Action item
From the records below, set down exactly the lines starting with the line that contains "theorem State.setLane_fram (n" and going on through the line that contains "theorem State.setLane_netPort (n". Nothing else is wanted.

(Collected data entries)

-------------------------

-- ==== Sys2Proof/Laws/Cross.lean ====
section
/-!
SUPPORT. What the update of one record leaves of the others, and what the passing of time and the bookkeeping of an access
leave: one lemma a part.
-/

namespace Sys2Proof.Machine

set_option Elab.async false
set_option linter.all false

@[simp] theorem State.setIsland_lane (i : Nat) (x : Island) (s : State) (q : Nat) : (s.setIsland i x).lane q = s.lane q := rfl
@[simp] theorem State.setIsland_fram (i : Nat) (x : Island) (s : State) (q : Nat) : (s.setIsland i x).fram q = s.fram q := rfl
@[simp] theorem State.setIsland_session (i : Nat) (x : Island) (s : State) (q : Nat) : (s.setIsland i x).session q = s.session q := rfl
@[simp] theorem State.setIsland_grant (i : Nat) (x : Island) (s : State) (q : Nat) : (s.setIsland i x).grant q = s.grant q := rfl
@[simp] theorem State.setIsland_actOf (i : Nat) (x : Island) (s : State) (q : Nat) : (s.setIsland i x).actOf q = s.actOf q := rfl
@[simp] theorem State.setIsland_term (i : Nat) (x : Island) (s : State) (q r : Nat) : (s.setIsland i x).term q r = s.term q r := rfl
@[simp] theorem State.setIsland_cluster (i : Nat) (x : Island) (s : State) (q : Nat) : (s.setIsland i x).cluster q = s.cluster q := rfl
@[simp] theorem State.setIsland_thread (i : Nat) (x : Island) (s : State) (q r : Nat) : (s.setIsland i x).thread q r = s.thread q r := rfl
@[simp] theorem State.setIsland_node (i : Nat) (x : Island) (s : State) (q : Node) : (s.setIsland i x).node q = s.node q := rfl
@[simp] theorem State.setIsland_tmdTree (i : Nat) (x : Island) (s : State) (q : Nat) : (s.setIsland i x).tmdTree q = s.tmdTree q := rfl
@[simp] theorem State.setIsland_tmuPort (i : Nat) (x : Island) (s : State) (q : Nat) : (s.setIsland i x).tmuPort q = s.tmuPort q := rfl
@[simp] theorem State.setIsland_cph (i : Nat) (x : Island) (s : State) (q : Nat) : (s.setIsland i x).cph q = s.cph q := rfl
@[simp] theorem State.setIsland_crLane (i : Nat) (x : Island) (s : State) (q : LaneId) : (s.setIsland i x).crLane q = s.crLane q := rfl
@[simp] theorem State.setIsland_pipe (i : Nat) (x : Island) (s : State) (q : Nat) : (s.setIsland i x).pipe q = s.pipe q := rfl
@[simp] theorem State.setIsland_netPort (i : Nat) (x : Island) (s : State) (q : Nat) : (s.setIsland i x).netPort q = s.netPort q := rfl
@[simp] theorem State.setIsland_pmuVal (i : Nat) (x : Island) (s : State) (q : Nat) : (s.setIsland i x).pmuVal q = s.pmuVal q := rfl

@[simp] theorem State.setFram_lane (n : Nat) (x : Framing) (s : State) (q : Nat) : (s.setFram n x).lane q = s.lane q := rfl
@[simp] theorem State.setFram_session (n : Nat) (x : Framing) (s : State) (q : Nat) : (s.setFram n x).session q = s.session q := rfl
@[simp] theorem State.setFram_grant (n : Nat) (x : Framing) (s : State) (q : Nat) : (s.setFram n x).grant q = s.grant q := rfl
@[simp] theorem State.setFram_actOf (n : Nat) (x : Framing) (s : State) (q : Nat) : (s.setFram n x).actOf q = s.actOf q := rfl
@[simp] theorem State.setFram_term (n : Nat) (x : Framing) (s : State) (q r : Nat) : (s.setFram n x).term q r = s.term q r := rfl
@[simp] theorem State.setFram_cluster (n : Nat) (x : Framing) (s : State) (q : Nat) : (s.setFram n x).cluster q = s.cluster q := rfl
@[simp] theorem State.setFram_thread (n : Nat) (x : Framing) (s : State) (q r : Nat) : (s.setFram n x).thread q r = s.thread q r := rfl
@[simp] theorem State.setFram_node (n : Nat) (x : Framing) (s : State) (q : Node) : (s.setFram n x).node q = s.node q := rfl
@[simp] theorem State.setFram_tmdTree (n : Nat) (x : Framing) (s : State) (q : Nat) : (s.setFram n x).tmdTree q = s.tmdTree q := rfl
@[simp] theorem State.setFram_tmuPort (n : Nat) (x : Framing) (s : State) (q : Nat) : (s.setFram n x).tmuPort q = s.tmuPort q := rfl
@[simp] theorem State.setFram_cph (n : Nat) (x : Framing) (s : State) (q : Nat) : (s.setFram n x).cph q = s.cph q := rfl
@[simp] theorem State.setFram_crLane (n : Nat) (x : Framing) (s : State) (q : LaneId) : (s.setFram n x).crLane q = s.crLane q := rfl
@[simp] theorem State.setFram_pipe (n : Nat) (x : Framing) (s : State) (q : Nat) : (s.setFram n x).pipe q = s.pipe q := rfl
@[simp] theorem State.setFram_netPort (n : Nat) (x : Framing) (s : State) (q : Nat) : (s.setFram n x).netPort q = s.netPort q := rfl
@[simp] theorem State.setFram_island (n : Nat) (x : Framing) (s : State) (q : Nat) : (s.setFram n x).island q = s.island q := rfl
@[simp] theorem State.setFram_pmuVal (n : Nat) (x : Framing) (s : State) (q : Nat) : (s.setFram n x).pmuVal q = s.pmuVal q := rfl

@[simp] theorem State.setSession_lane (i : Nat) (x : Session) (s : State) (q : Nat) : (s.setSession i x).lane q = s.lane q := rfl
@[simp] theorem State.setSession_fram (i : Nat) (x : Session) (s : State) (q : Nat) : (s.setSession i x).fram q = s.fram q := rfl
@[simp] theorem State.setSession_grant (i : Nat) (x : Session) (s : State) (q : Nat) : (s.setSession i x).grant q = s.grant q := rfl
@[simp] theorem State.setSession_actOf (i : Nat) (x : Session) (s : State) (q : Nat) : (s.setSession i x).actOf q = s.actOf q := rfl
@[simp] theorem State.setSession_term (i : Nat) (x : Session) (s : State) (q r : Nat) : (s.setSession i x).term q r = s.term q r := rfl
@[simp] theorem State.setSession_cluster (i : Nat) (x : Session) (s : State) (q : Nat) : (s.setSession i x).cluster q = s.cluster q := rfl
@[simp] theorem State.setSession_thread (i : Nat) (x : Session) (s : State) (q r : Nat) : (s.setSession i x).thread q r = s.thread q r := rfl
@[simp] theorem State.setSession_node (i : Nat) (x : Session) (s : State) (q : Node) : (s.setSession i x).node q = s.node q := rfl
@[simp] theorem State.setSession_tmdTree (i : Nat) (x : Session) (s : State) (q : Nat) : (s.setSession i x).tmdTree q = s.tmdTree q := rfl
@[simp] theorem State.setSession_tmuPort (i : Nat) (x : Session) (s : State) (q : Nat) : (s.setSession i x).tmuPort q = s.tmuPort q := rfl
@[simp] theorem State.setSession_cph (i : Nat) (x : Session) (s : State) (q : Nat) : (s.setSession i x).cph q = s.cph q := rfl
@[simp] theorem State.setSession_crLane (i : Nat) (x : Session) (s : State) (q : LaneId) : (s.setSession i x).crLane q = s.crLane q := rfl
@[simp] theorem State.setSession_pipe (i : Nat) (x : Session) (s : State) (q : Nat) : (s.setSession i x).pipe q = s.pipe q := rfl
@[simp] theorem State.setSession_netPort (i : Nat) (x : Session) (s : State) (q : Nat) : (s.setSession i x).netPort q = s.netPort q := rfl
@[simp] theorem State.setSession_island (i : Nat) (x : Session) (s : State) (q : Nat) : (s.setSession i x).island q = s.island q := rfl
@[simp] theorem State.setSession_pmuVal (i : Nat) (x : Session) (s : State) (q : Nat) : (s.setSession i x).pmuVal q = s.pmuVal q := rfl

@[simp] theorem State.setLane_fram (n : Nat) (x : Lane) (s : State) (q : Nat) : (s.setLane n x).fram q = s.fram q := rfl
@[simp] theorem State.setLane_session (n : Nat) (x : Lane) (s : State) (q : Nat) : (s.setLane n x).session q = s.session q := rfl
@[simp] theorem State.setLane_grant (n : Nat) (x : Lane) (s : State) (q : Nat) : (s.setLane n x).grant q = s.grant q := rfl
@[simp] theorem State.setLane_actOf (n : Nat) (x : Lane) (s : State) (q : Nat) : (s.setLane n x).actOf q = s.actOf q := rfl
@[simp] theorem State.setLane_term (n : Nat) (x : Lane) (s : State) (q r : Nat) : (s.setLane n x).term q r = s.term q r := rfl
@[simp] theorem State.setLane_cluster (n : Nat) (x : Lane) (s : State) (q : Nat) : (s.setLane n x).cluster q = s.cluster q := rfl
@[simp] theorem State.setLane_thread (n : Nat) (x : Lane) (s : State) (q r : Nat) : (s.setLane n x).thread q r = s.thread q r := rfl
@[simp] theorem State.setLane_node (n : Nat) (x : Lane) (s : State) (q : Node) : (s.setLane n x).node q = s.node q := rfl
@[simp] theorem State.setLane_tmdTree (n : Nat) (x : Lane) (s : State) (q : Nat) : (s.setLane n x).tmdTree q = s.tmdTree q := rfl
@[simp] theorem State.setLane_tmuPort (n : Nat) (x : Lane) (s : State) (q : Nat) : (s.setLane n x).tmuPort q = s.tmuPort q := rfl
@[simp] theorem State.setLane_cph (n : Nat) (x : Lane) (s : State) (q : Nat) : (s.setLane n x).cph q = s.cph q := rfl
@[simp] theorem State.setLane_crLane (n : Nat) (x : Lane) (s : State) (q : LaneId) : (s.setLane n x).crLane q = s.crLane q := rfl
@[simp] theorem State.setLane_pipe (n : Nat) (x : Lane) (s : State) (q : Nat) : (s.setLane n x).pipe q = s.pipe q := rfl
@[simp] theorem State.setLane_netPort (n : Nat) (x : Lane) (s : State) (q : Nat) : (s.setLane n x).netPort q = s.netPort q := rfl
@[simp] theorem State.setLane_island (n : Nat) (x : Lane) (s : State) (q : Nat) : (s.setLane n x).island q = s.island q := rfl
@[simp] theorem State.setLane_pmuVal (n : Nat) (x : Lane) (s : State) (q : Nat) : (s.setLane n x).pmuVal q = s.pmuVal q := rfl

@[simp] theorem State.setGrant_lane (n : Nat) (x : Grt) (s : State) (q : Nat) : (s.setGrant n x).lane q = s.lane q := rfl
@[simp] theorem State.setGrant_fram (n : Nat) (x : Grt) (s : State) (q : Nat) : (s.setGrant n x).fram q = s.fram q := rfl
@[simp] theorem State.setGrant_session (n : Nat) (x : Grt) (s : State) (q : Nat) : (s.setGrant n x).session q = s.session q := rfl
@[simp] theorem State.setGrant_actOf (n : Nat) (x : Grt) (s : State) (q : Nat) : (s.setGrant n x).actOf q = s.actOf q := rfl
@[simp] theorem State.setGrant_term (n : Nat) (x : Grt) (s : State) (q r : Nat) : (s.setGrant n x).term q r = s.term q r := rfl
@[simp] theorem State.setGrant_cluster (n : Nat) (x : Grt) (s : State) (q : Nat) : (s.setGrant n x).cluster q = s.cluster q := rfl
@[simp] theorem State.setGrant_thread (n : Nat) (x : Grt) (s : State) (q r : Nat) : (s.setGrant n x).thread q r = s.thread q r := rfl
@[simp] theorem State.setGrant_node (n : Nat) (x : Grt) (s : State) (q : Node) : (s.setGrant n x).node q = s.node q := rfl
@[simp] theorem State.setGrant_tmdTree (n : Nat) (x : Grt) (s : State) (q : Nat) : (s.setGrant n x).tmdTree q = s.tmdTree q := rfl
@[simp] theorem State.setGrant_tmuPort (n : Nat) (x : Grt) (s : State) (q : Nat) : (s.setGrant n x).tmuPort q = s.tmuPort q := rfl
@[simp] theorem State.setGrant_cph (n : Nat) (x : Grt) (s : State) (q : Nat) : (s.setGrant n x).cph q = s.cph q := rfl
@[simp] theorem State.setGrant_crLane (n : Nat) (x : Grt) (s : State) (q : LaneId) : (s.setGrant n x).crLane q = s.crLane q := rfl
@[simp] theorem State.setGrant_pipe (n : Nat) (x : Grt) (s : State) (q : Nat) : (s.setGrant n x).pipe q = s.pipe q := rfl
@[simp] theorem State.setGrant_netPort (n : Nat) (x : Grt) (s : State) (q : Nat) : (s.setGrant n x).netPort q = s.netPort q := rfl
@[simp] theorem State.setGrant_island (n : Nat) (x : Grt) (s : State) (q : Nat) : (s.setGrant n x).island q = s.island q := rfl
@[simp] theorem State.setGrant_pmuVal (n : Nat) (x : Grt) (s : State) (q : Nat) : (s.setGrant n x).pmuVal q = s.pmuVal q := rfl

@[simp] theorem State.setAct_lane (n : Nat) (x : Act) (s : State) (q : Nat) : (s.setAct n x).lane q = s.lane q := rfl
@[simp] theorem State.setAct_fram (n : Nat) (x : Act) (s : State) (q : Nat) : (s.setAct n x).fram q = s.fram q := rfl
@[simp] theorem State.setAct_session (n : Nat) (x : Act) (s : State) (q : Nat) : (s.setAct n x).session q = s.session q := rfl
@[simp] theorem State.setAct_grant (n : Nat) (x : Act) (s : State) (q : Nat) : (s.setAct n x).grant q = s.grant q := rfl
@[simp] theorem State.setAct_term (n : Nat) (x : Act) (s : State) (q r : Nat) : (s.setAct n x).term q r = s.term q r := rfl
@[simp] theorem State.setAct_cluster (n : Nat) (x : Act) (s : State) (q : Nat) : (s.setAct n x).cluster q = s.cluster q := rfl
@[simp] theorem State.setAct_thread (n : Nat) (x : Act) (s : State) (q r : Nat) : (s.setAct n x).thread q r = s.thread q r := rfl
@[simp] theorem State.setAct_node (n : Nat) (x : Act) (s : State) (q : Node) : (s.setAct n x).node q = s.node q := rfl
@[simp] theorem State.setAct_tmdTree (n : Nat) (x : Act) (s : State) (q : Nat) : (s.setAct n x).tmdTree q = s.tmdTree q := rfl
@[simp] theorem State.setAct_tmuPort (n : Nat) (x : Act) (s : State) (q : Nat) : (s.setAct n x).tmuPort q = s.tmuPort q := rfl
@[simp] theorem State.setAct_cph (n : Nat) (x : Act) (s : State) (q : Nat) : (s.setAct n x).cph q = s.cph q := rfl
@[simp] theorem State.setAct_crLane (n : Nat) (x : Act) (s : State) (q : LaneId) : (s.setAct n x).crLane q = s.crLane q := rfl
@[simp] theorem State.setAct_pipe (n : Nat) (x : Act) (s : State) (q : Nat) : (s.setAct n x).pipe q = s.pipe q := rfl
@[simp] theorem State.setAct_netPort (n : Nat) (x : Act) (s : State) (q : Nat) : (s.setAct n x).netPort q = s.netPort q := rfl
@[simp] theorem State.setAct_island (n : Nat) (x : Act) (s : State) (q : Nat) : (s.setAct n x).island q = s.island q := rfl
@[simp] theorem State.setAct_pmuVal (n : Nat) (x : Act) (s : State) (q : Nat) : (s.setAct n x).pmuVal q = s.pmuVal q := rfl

-------------------------

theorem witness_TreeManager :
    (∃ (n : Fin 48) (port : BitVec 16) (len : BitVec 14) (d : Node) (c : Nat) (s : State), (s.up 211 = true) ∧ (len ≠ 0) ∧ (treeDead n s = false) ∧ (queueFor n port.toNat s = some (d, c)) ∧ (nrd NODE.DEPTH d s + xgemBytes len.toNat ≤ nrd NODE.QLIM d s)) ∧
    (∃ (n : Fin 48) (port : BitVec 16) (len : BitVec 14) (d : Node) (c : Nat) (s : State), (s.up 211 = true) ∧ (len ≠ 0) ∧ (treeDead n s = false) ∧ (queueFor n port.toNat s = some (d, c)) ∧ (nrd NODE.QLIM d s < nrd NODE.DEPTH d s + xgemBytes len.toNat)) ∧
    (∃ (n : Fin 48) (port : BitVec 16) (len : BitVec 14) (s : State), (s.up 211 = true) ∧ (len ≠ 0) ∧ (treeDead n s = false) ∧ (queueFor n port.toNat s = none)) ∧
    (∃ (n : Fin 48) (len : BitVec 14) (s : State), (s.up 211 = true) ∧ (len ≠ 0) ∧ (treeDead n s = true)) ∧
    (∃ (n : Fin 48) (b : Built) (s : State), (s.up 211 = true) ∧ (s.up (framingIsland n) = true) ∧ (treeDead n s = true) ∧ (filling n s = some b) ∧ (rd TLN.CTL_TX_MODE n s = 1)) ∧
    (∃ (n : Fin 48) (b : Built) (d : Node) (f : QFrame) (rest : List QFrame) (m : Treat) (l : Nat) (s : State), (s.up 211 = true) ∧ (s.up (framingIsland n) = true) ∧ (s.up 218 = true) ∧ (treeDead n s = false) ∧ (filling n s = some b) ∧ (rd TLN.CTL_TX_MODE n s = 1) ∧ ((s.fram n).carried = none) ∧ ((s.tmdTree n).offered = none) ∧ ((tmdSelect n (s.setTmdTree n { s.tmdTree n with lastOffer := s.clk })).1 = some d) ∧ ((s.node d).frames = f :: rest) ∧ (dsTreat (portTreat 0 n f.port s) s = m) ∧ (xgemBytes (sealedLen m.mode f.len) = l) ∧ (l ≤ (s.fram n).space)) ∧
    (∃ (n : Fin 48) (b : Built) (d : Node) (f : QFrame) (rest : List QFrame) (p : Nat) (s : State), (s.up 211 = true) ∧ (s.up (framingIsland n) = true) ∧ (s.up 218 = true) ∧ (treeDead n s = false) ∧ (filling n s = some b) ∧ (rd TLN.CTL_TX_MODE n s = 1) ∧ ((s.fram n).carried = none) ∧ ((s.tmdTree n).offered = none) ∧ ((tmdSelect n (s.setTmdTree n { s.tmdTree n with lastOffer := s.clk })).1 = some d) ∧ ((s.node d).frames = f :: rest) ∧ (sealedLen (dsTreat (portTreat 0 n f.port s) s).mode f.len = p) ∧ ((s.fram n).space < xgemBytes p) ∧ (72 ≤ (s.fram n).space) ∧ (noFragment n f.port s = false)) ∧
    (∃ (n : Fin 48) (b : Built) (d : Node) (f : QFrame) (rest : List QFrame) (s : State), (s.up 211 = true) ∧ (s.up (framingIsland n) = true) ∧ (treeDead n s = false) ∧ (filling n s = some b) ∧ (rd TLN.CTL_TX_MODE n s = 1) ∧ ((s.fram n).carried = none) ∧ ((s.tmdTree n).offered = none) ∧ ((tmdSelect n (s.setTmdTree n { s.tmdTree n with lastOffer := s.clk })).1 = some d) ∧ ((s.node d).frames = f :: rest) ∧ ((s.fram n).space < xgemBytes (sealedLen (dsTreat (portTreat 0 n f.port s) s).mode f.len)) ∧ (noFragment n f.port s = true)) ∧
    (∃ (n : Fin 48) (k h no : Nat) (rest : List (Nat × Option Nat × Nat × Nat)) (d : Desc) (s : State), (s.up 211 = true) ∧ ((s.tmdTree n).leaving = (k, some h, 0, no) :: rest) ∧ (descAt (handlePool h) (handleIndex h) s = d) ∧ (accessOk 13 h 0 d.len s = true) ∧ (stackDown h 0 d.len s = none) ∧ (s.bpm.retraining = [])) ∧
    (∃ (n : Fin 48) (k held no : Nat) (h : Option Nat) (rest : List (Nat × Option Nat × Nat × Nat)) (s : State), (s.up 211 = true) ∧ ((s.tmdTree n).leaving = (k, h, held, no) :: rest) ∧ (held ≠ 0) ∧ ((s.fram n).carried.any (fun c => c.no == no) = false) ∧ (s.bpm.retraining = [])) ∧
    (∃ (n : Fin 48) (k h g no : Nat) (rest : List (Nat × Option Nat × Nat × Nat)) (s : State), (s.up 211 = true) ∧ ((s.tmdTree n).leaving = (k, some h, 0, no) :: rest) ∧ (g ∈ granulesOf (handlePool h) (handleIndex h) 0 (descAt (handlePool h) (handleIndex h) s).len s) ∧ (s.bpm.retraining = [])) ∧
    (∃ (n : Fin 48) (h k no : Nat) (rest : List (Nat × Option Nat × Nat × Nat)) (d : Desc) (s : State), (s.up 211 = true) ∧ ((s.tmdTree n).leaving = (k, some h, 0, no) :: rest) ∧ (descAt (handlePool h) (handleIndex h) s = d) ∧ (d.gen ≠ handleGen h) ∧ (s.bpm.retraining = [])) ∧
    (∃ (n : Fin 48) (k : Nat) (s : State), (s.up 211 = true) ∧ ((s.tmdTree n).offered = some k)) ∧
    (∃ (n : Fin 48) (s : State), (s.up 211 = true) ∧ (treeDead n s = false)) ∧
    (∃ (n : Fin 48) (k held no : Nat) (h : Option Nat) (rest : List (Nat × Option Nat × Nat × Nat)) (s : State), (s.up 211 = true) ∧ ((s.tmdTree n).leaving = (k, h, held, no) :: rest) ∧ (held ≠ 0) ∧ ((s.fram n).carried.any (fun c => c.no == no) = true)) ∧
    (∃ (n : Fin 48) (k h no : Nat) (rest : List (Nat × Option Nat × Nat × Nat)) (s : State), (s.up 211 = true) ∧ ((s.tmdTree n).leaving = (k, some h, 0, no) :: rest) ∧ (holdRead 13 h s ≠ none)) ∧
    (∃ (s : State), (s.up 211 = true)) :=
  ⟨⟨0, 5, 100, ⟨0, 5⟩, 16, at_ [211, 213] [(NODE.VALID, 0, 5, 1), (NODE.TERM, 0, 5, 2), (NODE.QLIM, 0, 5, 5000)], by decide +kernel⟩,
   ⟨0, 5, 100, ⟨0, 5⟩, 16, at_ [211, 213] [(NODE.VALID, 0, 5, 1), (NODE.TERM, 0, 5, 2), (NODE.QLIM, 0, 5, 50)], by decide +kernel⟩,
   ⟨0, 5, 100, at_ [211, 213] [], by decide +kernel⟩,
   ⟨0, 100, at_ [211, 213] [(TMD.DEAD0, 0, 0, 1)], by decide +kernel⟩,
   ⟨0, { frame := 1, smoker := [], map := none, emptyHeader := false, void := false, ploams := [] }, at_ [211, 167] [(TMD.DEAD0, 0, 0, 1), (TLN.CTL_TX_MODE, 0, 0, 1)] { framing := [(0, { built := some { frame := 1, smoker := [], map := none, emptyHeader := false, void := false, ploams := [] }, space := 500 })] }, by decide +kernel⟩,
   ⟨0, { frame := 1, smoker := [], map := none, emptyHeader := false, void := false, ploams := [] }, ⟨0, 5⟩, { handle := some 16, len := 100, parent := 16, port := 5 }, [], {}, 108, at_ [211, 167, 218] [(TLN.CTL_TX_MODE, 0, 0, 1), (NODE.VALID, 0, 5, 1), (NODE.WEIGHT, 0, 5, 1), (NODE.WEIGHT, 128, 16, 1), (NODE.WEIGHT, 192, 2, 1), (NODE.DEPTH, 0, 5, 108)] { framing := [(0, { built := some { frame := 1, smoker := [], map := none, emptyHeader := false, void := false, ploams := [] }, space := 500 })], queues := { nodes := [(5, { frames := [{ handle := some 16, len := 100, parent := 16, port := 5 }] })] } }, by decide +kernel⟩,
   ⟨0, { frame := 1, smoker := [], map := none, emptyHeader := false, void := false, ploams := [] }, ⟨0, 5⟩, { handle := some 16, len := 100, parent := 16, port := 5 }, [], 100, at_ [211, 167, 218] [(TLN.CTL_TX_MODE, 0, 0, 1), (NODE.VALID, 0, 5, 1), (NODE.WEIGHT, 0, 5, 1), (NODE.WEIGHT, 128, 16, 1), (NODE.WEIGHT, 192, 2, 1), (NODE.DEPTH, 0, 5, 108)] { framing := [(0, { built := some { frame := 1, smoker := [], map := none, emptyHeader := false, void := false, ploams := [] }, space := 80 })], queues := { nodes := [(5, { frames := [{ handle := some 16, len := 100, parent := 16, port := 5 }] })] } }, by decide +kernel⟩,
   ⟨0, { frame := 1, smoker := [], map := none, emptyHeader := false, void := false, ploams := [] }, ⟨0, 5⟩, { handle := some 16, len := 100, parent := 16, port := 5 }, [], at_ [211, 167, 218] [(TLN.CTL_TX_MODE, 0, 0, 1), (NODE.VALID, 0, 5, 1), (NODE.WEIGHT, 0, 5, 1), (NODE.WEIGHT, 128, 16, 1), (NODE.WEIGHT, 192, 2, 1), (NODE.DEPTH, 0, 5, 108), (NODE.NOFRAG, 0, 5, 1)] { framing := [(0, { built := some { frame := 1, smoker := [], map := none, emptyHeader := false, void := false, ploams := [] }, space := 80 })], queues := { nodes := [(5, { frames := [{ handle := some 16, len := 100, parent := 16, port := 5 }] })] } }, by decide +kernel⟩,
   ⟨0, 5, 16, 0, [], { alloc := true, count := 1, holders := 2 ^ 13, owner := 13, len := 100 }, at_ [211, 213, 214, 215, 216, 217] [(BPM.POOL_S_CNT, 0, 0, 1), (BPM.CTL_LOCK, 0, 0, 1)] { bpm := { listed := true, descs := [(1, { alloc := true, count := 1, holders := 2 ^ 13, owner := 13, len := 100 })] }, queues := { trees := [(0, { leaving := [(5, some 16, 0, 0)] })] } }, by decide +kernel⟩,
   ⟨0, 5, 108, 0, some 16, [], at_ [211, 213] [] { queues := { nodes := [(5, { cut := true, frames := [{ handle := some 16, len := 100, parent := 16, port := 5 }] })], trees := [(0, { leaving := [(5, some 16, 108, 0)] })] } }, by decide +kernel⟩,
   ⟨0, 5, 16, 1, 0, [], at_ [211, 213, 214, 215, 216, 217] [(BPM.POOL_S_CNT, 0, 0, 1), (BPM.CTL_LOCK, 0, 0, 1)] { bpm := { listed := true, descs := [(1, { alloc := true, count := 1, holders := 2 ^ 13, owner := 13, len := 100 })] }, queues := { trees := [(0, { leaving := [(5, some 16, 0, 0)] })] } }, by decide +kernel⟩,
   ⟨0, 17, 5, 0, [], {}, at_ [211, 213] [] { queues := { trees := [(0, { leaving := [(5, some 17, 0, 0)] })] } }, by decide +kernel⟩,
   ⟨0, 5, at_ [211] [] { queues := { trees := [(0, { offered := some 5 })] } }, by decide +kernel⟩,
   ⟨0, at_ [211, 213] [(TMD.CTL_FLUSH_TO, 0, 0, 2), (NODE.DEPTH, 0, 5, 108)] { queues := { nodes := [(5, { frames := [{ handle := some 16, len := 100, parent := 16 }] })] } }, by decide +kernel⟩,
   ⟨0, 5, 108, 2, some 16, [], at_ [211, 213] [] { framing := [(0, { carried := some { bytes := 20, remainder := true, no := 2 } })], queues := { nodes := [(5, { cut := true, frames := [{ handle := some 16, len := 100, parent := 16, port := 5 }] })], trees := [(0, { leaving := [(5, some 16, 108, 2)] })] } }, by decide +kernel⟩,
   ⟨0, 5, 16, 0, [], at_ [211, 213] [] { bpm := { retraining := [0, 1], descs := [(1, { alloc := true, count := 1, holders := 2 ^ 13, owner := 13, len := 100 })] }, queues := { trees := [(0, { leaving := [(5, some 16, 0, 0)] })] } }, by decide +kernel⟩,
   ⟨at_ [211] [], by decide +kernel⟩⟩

-------------------------

Reply
@[simp] theorem State.setLane_fram (n : Nat) (x : Lane) (s : State) (q : Nat) : (s.setLane n x).fram q = s.fram q := rfl
@[simp] theorem State.setLane_session (n : Nat) (x : Lane) (s : State) (q : Nat) : (s.setLane n x).session q = s.session q := rfl
@[simp] theorem State.setLane_grant (n : Nat) (x : Lane) (s : State) (q : Nat) : (s.setLane n x).grant q = s.grant q := rfl
@[simp] theorem State.setLane_actOf (n : Nat) (x : Lane) (s : State) (q : Nat) : (s.setLane n x).actOf q = s.actOf q := rfl
@[simp] theorem State.setLane_term (n : Nat) (x : Lane) (s : State) (q r : Nat) : (s.setLane n x).term q r = s.term q r := rfl
@[simp] theorem State.setLane_cluster (n : Nat) (x : Lane) (s : State) (q : Nat) : (s.setLane n x).cluster q = s.cluster q := rfl
@[simp] theorem State.setLane_thread (n : Nat) (x : Lane) (s : State) (q r : Nat) : (s.setLane n x).thread q r = s.thread q r := rfl
@[simp] theorem State.setLane_node (n : Nat) (x : Lane) (s : State) (q : Node) : (s.setLane n x).node q = s.node q := rfl
@[simp] theorem State.setLane_tmdTree (n : Nat) (x : Lane) (s : State) (q : Nat) : (s.setLane n x).tmdTree q = s.tmdTree q := rfl
@[simp] theorem State.setLane_tmuPort (n : Nat) (x : Lane) (s : State) (q : Nat) : (s.setLane n x).tmuPort q = s.tmuPort q := rfl
@[simp] theorem State.setLane_cph (n : Nat) (x : Lane) (s : State) (q : Nat) : (s.setLane n x).cph q = s.cph q := rfl
@[simp] theorem State.setLane_crLane (n : Nat) (x : Lane) (s : State) (q : LaneId) : (s.setLane n x).crLane q = s.crLane q := rfl
@[simp] theorem State.setLane_pipe (n : Nat) (x : Lane) (s : State) (q : Nat) : (s.setLane n x).pipe q = s.pipe q := rfl
@[simp] theorem State.setLane_netPort (n : Nat) (x : Lane) (s : State) (q : Nat) : (s.setLane n x).netPort q = s.netPort q := rfl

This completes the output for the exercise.